A questão da formação ao longo da vida torna-se
crucial. Há 20-30 anos, considerava-se que as competências técnicas eram
válidas por 30 anos. Portanto, tínhamos bagagem para quase toda a nossa vida
profissional. Hoje consideramos que, em média, uma habilidade técnica tem
validade de 2 anos. Em breve serão 8 meses. Um estudo realizado em Singapura
estimou que, para atender às necessidades futuras, uma pessoa precisaria
dedicar 120 dias por ano à formação. A formação ao longo da vida, integrada na
vida cotidiana, de forma contínua, através da autoaprendizagem, torna-se assim
uma necessidade absoluta.
• Reformar
imediatamente a educação na França
Estas mudanças atuais e futuras no mundo do
trabalho devem ser acompanhadas por uma reforma educativa. O nível geral na
França está diminuindo. Estamos em 25º lugar na Europa dos 27. Nesta área,
Muriel Pénicaud sugere inspirar-se na Finlândia. “Eles levaram a neurociência a
sério. Aprender através de gestos e brincadeiras até por volta dos 7 anos.
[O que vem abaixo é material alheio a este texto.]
end Sys2Proof.Tests
end

section
/-! PROOFS. The auction's part of a slot's bound (R79, R80): T_round at both ends of the DIAM range, and what one more
spill round adds to the bound. -/
namespace Sys2Proof.Machine

theorem tRound_of_le_four {diam : Nat} (h : diam ≤ 4) : tRound diam = 1500 := if_pos h

theorem tRound_of_five_le {diam : Nat} (h : 5 ≤ diam) : tRound diam = 3000 := if_neg (by omega)

/-- X of R79 is the entry's count of extra rounds when the layer spills. -/
theorem SelEnt.x_of_spill {e : SelEnt} (hec : e.ec = false) (hspill : e.spill = true) : e.x = e.rounds := by
  simp [SelEnt.x, hec, hspill]

/-- X is the only quantity of the bound that reads the extra rounds, so one more adds one T_round, whatever the rate,
W and the other terms are. -/
theorem slotBound_add_round (t : Terms) (l cycles proj n : Nat) {e : SelEnt} (hec : e.ec = false)
    (hspill : e.spill = true) :
    slotBound t l cycles proj { e with rounds := e.rounds + 1 } n
      = slotBound t l cycles proj e n + tRound (confFld t.conf Reg.BELL_DIAM 3 0) := by
  have hx : e.x = e.rounds := SelEnt.x_of_spill hec hspill
  have hx' : SelEnt.x { e with rounds := e.rounds + 1 } = e.rounds + 1 := SelEnt.x_of_spill hec hspill
  have hg : SelEnt.g { e with rounds := e.rounds + 1 } = e.g := rfl
  have hids : SelEnt.sharedIds { e with rounds := e.rounds + 1 } = e.sharedIds := rfl
  have hauction (T : Nat) : (1 + (e.rounds + 1)) * T = (1 + e.rounds) * T + T := Nat.succ_mul (1 + e.rounds) T
  simp only [slotBound, hx, hx', hg, hids, hauction]
  omega

/-- Settles O57: one more spill round adds one T_round, which is 1,500 ns up to DIAM 4 and 3,000 ns from DIAM 5. -/
theorem spillRoundTime : Obligations.SpillRoundTime := by
  intro t l cycles proj n e hec hspill
  have hadd := slotBound_add_round t l cycles proj n hec hspill
  refine ⟨fun _ hle => ?_, fun hge _ => ?_⟩
  · have hT := tRound_of_le_four hle
    exact ⟨hT, hT ▸ hadd⟩
  · have hT := tRound_of_five_le hge
    exact ⟨hT, hT ▸ hadd⟩

end Sys2Proof.Machine
end

section
/-! PROOFS. A write of SAFE_CAUSE (R438, R439; log entries 7, 39 and 51): what clearing one cause does, what a run of clears leaves alone, which
causes still stand after it, that a refusal shows in the SAFE page, and that the alarm ends with the last cause. -/
namespace Sys2Proof.Machine

variable {s t u : State} {c k pg code detail : Nat} {l : List Nat}

/-! ## Clearing one cause -/

/-- A unit fenced for a fault of class `c` is not yet retired (R454). -/
def State.fencedFor (s : State) (c : Nat) : Bool := s.safe.marks.any fun m => m.cls == c && m.fenced

theorem State.fencedFor_iff : s.fencedFor c = true ↔ ∃ m ∈ s.safe.marks, m.cls = c ∧ m.fenced = true := by
  simp [State.fencedFor]

theorem State.fencedFor_eq_false_iff : s.fencedFor c = false ↔ ∀ m ∈ s.safe.marks, m.cls = c → m.fenced = false := by
  simp [State.fencedFor]

theorem State.clearCause_of_found (h : s.foundNow c = true) : s.clearCause c = s := if_pos h

theorem State.clearCause_of_fenced (hn : s.foundNow c = false) (hf : s.fencedFor c = true) :
    s.clearCause c = s.record Pg.SAFE 0xDF 0 :=
  (if_neg (by simp [hn])).trans (if_pos hf)

theorem State.clearCause_of_free (hn : s.foundNow c = false) (hf : s.fencedFor c = false) :
    s.clearCause c = s.setFld Reg.SAFE_CAUSE c c 0 :=
  (if_neg (by simp [hn])).trans (if_neg (by rw [State.fencedFor] at hf; simp [hf]))

/-- Everything a clear of one cause can do: nothing under a detection of this cycle, which wins (R438; log entries 7 and
39), a refusal while a fenced unit is not retired, or the bit's end (R439). -/
theorem State.clearCause_cases (s : State) (c : Nat) :
    (s.foundNow c = true ∧ s.clearCause c = s)
      ∨ (s.foundNow c = false ∧ s.fencedFor c = true ∧ s.clearCause c = s.record Pg.SAFE 0xDF 0)
      ∨ (s.foundNow c = false ∧ s.fencedFor c = false ∧ s.clearCause c = s.setFld Reg.SAFE_CAUSE c c 0) := by
  cases hn : s.foundNow c with
  | true => exact .inl ⟨rfl, State.clearCause_of_found hn⟩
  | false =>
    cases hf : s.fencedFor c with
    | true => exact .inr (.inl ⟨rfl, rfl, State.clearCause_of_fenced hn hf⟩)
    | false => exact .inr (.inr ⟨rfl, rfl, State.clearCause_of_free hn hf⟩)

theorem State.clearCause_inv (h : s.Inv) : (s.clearCause c).Inv := by
  have hk : Kept s.pending false (s.clearCause c) :=
    State.clearCause_kept c ⟨h.regs, h.mem, h.sram, h.tally, h.trace, rfl, h.viaAlias⟩
  exact ⟨hk.regs, hk.mem, hk.sram, hk.tally, hk.trace, hk.viaAlias⟩

/-! ## What clears leave alone -/

theorem State.LogOnly.safe (h : s.LogOnly t) : t.safe = s.safe := by
  unfold State.LogOnly at h
  rw [h]

theorem State.LogOnly.now (h : s.LogOnly t) : t.now = s.now := by
  unfold State.LogOnly at h
  rw [h]

/-- What clears of causes keep: the invariant, every register but SAFE_CAUSE and those of a recording in the SAFE page,
and the rest of the state but what a recording logs. -/
structure State.ClearFrame (s t : State) : Prop where
  inv : t.Inv
  regs : s.RegsBut (Reg.SAFE_CAUSE :: recordRegs Pg.SAFE) t
  rest : s.LogOnly t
Então, até essa idade, os mais novos estão no jardim de infância, por assim
dizer. É um pouco como a escola Montessori. Eles aprendem o desenvolvimento das
relações sociais, emoções e criatividade. Eles cozinham, cuidam do jardim,
interagem com os animais, descobrem a música. Tudo está aberto e então as
crianças começam a estruturar seu aprendizado por volta dos 7-8 anos”.
A curiosidade e diferentes formas de inteligência
são assim incentivadas. Não se deve tentar enquadrar as crianças em moldes
desde tenra idade, como é o caso na França. Então, à medida que crescemos,
teremos que levar em conta a IA. Ela já existe, por isso não devemos agir como
se não existisse.
“Estamos vendo coisas interessantes surgirem, como
a “pedagogia invertida”. Sobre um novo assunto ou conceito, antes de abordar a
questão atual, as crianças devem ter assistido no ChatGPT ou em outro lugar
tudo o que há para saber sobre o assunto. Devem ter uma síntese um tanto
simplificada. Mas este não é o ponto de chegada, é o ponto de partida. É agora
que começamos a discutir em sala de aula. Primeiro, temos certeza de que as
fontes são boas? Concordamos com o assunto? Que outras perguntas devemos nos fazer?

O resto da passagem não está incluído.